> **The task**
Scan the records below for the line containing "by explicit bank;" and the line containing "v) s = .next (.hostError e, s))". Copy both, plus every line between, exactly.
(Data under study)
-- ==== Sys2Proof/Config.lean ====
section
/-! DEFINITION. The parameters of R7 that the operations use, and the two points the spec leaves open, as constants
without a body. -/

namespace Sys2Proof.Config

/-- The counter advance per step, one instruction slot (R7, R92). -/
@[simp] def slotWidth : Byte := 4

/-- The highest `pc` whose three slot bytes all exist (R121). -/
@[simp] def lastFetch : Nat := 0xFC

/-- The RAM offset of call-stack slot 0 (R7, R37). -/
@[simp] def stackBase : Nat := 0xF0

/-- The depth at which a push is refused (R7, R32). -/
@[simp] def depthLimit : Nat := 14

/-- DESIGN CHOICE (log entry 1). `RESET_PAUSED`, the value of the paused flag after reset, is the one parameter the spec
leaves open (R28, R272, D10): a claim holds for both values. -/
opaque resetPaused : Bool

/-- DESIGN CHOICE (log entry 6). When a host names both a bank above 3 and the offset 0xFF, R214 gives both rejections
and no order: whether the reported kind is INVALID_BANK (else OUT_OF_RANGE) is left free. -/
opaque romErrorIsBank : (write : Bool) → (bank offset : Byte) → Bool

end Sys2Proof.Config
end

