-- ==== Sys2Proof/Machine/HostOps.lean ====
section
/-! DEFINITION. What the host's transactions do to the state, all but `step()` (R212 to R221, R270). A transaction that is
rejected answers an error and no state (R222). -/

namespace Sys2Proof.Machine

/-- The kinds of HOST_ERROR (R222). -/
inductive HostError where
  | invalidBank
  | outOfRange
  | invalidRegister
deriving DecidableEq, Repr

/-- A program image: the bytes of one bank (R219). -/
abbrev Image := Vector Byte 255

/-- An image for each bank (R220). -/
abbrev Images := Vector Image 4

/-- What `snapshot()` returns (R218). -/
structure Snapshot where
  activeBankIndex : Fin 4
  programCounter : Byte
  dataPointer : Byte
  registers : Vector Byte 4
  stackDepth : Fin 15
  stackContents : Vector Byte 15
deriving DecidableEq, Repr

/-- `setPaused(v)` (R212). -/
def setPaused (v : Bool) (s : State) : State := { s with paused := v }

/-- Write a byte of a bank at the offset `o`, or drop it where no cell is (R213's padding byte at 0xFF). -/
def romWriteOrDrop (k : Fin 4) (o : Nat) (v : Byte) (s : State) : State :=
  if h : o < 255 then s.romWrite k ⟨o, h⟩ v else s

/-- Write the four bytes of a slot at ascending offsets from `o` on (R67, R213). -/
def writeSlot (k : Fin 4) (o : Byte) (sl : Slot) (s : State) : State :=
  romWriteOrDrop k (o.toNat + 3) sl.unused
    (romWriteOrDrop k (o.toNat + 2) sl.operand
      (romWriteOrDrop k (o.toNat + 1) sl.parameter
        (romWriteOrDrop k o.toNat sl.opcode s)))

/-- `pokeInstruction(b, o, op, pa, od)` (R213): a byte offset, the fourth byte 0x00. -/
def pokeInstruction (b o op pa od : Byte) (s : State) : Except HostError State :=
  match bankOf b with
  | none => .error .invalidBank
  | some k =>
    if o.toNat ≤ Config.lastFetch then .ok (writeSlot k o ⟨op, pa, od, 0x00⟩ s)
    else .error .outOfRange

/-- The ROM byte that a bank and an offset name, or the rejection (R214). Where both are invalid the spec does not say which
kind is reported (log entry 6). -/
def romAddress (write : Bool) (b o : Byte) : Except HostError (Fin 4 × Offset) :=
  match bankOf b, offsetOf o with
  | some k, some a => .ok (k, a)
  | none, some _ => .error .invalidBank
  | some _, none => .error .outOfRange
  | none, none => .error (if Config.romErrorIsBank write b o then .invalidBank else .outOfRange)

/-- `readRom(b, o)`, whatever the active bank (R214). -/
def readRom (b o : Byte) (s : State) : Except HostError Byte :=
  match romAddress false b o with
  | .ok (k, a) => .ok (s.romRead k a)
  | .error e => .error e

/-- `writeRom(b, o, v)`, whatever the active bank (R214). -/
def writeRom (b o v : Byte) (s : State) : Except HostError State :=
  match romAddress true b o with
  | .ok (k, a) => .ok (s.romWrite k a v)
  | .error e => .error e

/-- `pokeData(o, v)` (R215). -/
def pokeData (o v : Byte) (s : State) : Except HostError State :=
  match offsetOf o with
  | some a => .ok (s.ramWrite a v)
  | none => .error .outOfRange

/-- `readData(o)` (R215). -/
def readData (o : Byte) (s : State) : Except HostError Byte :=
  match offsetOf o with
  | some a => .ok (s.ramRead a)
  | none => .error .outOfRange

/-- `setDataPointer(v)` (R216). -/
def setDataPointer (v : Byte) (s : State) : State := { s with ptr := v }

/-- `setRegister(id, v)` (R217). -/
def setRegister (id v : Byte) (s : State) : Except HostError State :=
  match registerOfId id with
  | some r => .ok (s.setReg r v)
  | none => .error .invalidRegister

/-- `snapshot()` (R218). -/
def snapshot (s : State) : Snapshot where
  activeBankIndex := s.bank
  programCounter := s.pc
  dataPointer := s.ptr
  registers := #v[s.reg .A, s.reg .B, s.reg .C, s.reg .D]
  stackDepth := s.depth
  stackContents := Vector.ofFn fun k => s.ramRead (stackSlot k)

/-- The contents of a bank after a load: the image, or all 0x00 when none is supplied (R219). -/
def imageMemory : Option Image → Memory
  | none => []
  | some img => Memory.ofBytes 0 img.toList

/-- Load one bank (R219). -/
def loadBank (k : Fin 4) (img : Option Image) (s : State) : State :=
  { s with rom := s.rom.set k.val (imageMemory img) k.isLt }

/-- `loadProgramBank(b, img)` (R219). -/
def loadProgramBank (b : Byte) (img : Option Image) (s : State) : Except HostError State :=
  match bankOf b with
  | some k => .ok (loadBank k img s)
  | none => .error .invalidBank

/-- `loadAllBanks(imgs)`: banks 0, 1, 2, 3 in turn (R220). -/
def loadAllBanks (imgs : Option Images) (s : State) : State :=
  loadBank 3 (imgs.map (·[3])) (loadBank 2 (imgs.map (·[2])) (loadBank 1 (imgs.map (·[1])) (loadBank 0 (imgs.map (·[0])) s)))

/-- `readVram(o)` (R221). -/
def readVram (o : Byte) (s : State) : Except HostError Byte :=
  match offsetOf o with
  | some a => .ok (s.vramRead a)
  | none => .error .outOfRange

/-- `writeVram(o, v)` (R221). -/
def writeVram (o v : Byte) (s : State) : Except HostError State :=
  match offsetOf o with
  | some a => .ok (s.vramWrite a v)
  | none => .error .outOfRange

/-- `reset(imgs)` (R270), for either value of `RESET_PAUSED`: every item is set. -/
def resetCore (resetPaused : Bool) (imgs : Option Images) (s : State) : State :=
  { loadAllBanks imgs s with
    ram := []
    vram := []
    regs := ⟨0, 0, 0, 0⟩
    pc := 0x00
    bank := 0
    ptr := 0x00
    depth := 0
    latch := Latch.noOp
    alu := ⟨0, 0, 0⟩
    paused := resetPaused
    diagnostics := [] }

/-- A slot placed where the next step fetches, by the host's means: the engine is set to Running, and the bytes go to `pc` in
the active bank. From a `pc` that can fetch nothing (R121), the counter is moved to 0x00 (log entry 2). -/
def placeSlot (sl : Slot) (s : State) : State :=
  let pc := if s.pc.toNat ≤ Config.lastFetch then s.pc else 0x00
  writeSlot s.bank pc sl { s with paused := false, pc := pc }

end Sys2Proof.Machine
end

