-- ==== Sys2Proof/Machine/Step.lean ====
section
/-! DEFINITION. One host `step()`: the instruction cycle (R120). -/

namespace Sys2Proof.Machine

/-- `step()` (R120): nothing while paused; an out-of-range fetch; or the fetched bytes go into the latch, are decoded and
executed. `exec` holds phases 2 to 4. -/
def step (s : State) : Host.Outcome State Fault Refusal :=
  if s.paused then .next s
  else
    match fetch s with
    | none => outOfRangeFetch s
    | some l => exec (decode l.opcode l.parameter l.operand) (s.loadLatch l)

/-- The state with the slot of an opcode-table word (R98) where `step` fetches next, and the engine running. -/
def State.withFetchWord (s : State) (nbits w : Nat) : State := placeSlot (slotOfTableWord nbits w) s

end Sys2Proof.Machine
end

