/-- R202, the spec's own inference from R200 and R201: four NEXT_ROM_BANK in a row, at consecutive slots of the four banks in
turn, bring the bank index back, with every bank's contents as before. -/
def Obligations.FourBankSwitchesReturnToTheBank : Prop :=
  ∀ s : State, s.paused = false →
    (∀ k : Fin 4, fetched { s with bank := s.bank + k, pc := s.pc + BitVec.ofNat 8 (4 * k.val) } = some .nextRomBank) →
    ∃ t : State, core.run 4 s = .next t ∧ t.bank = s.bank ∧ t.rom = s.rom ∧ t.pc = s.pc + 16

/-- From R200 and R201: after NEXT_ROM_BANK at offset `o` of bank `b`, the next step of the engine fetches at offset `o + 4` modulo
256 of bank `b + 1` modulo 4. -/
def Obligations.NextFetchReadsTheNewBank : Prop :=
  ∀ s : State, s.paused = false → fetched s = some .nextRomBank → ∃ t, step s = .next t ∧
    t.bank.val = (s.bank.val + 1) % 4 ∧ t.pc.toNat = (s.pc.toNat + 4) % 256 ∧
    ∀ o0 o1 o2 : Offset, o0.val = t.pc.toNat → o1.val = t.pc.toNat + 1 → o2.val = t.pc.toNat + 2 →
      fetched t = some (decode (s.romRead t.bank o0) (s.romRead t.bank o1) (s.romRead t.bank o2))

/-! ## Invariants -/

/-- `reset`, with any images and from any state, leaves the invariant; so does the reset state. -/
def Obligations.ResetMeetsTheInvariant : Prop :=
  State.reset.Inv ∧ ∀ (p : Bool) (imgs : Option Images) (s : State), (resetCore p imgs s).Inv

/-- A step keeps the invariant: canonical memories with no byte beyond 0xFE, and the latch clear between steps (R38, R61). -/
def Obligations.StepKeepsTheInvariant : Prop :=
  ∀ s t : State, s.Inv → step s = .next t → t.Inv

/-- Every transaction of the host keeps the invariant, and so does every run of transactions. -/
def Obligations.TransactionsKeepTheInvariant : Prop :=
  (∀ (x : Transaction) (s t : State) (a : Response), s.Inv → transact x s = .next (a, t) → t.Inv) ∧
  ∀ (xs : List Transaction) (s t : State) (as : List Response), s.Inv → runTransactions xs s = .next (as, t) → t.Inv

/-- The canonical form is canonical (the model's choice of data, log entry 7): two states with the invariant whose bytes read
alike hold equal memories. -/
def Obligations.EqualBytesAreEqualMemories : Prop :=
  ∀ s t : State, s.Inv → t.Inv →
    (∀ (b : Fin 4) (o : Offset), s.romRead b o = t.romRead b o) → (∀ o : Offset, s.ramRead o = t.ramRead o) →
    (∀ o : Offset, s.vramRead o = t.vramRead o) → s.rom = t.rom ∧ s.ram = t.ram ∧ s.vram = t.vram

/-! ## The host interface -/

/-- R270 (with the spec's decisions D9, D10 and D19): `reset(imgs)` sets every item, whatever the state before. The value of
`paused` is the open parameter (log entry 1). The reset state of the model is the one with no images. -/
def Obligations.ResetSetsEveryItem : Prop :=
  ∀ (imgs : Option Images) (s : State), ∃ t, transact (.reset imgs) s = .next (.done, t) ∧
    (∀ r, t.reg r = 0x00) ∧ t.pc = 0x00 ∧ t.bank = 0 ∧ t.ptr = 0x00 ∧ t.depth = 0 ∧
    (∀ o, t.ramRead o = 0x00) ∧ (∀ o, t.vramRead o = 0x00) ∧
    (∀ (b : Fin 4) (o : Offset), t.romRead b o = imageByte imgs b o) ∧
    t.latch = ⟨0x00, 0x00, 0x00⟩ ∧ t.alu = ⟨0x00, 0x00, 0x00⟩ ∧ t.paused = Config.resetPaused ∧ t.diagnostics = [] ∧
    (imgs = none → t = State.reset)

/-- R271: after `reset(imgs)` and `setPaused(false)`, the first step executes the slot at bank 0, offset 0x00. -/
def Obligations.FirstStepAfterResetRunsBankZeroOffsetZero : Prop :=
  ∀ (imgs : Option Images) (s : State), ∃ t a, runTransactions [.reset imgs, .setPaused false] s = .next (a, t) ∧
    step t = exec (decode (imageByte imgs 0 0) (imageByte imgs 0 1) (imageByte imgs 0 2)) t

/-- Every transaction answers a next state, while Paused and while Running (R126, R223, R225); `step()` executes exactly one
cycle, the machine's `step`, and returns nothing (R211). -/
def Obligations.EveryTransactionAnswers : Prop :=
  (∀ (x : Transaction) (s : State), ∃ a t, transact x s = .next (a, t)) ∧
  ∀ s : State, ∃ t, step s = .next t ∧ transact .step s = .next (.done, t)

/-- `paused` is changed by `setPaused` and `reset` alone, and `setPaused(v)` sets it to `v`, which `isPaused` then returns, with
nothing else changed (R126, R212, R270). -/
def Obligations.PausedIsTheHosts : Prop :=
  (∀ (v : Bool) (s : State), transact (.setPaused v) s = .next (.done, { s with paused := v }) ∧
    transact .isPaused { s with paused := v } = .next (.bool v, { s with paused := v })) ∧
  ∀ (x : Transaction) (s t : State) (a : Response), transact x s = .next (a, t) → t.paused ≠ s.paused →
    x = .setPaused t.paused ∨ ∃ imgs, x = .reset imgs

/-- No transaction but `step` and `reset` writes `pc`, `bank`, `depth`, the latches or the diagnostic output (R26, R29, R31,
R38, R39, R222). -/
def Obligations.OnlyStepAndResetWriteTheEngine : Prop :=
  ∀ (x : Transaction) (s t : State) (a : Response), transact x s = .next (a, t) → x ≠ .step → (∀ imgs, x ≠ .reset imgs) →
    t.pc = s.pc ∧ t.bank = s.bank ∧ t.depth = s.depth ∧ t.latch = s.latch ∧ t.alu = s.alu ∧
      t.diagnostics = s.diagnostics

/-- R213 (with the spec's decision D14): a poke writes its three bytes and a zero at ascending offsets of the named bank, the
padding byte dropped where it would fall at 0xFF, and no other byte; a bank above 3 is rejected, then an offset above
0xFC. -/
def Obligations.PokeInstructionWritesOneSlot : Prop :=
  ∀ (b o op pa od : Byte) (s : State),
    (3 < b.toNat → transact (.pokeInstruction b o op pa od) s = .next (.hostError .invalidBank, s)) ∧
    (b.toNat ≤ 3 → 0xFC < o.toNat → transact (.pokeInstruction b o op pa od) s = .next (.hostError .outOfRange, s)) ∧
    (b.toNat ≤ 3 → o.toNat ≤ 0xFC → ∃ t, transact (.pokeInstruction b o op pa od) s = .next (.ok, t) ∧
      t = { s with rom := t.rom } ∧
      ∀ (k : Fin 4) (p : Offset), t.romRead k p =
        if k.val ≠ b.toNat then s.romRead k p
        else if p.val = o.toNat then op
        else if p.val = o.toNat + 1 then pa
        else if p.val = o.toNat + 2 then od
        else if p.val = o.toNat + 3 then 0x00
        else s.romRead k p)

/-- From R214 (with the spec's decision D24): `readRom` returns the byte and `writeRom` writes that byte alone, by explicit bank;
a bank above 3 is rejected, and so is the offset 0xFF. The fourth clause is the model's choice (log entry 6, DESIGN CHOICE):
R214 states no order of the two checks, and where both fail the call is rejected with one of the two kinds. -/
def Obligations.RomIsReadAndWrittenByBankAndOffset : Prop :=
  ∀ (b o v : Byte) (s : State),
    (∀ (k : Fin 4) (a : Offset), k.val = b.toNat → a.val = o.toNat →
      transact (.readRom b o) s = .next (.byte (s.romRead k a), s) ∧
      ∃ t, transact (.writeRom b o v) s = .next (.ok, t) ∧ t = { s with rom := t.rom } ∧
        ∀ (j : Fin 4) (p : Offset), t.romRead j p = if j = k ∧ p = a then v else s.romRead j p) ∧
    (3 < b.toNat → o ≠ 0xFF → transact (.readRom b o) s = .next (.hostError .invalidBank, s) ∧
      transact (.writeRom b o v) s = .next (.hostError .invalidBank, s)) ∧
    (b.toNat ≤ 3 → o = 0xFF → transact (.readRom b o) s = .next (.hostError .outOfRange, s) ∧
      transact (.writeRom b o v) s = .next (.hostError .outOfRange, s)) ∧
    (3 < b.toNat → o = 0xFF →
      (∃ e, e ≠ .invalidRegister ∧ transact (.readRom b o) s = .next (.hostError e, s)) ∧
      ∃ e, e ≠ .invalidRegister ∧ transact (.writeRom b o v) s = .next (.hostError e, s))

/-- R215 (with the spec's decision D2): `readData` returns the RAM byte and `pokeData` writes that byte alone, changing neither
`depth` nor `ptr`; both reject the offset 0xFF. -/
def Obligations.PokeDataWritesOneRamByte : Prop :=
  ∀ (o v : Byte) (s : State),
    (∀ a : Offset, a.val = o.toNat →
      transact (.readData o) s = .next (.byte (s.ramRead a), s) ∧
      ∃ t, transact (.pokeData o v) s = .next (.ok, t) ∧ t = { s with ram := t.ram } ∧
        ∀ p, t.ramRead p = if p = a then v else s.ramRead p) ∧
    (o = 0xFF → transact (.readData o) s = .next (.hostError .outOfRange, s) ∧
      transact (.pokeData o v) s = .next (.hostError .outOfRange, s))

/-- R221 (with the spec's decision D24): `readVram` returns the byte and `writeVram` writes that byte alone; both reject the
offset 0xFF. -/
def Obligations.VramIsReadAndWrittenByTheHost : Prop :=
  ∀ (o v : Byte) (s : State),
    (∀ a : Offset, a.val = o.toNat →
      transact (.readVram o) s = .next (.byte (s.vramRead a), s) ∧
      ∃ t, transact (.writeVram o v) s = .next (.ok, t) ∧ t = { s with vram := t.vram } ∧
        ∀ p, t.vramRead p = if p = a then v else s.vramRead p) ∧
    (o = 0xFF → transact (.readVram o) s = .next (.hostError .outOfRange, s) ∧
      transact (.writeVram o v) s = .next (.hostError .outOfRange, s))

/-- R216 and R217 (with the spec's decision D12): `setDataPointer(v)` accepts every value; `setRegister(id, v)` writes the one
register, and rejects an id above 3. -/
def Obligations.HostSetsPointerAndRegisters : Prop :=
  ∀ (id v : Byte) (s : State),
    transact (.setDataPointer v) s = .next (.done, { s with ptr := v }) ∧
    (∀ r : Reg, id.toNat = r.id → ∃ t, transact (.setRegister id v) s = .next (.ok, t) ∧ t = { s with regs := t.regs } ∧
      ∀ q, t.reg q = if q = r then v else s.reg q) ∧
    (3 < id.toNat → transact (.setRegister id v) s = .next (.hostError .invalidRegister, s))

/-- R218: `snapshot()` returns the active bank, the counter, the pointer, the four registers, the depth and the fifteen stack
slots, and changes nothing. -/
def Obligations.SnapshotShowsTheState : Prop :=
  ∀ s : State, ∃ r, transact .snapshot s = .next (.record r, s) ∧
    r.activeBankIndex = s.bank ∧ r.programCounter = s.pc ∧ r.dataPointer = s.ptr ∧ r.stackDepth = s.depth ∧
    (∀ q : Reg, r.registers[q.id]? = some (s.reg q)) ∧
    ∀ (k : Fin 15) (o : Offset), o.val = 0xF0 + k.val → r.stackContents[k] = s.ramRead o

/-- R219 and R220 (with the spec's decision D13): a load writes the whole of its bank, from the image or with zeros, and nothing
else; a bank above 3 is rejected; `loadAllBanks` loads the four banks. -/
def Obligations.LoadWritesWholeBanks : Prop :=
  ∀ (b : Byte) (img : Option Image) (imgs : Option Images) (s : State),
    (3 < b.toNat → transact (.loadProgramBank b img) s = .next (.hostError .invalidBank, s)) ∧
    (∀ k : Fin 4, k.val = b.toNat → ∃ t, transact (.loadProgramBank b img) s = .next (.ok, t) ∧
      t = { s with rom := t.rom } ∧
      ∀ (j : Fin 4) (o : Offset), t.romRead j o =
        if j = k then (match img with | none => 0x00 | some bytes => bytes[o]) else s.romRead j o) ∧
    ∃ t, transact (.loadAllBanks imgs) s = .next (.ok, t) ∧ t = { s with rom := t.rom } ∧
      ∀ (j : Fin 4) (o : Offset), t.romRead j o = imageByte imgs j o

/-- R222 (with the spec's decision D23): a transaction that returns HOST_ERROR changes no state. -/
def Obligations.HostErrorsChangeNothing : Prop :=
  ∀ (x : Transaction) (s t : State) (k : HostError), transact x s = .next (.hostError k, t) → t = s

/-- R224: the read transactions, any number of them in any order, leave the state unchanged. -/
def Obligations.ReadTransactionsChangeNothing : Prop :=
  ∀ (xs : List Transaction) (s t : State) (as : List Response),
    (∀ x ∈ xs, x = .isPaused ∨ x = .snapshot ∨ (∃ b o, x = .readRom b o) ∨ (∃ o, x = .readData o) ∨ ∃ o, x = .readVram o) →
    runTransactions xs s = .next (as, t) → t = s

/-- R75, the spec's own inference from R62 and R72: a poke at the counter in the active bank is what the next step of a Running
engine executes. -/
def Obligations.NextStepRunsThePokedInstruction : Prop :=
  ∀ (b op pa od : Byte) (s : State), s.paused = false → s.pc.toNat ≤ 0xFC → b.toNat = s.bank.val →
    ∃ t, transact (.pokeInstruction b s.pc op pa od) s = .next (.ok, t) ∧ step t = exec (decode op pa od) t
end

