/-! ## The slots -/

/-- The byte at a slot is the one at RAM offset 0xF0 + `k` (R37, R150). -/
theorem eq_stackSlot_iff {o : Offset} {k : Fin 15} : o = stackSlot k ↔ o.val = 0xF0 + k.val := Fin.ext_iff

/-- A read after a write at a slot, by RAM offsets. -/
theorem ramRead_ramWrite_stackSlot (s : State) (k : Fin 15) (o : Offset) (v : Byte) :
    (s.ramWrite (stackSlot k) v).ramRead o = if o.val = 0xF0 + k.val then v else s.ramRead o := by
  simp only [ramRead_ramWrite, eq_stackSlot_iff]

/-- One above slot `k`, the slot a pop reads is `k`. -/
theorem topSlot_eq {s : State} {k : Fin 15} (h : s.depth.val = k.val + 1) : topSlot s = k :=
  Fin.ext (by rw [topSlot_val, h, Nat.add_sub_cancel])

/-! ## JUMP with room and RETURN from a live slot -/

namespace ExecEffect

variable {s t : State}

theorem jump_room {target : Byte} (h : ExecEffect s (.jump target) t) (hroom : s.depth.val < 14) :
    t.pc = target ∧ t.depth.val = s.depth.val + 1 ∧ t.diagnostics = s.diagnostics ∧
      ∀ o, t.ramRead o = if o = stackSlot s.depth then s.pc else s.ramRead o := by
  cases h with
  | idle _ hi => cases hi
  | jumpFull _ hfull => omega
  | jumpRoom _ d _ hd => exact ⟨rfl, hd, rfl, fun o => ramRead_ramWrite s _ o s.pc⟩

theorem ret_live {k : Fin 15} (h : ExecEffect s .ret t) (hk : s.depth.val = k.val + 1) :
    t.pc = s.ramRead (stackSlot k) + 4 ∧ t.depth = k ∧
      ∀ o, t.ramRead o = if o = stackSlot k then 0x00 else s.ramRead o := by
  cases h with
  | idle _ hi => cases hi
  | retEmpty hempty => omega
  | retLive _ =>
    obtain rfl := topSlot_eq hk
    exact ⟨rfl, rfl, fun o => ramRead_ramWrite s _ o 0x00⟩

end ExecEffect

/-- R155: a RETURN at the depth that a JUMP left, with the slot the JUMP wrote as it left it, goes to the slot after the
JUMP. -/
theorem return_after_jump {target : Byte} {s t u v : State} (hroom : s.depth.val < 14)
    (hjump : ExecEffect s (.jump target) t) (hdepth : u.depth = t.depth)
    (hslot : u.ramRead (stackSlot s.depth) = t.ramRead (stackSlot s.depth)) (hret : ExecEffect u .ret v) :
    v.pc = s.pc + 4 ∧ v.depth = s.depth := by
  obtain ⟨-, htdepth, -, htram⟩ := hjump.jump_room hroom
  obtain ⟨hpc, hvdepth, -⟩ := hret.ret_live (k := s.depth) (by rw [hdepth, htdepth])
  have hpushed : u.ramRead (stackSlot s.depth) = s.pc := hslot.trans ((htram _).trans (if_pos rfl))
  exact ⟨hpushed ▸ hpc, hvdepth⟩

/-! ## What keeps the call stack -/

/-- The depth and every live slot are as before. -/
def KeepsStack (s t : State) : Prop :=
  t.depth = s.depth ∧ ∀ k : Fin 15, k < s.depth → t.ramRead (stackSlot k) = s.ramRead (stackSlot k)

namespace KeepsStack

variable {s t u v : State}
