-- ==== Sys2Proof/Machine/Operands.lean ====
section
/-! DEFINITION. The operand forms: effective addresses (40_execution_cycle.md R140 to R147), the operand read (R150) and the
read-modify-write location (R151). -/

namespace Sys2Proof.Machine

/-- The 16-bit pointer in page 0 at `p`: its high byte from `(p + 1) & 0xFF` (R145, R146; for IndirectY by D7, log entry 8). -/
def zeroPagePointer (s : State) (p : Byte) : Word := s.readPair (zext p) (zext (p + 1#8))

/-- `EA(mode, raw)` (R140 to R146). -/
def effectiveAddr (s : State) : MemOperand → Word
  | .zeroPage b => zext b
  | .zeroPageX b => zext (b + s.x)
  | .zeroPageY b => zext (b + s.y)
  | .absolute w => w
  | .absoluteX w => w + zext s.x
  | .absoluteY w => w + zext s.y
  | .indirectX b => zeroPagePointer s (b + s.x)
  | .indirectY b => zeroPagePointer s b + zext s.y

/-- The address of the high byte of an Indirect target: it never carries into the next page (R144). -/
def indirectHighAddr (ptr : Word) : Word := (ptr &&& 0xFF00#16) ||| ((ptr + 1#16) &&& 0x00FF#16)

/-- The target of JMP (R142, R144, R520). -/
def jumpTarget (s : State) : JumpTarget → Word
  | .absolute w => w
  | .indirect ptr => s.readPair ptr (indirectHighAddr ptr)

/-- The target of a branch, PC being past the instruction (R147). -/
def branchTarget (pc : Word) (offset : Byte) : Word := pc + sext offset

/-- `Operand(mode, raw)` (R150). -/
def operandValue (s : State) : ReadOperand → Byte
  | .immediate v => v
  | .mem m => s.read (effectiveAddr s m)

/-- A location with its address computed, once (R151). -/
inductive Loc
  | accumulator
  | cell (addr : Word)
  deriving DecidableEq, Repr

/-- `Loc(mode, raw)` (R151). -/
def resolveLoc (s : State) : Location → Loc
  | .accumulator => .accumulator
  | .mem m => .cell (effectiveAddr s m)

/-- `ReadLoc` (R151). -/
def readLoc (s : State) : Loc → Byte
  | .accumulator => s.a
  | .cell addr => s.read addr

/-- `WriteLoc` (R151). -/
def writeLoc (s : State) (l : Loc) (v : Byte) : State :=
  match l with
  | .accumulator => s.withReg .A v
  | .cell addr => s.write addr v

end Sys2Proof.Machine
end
(End Data under study)
> **Answer to this problem**
/-- From R214 (with the spec's decision D24): `readRom` returns the byte and `writeRom` writes that byte alone, by explicit bank;
a bank above 3 is rejected, and so is the offset 0xFF. The fourth clause is the model's choice (log entry 6, DESIGN CHOICE):
R214 states no order of the two checks, and where both fail the call is rejected with one of the two kinds. -/
def Obligations.RomIsReadAndWrittenByBankAndOffset : Prop :=
  ∀ (b o v : Byte) (s : State),
    (∀ (k : Fin 4) (a : Offset), k.val = b.toNat → a.val = o.toNat →
      transact (.readRom b o) s = .next (.byte (s.romRead k a), s) ∧
      ∃ t, transact (.writeRom b o v) s = .next (.ok, t) ∧ t = { s with rom := t.rom } ∧
        ∀ (j : Fin 4) (p : Offset), t.romRead j p = if j = k ∧ p = a then v else s.romRead j p) ∧
    (3 < b.toNat → o ≠ 0xFF → transact (.readRom b o) s = .next (.hostError .invalidBank, s) ∧
      transact (.writeRom b o v) s = .next (.hostError .invalidBank, s)) ∧
    (b.toNat ≤ 3 → o = 0xFF → transact (.readRom b o) s = .next (.hostError .outOfRange, s) ∧
      transact (.writeRom b o v) s = .next (.hostError .outOfRange, s)) ∧
    (3 < b.toNat → o = 0xFF →
      (∃ e, e ≠ .invalidRegister ∧ transact (.readRom b o) s = .next (.hostError e, s)) ∧
      ∃ e, e ≠ .invalidRegister ∧ transact (.writeRom b o v) s = .next (.hostError e, s))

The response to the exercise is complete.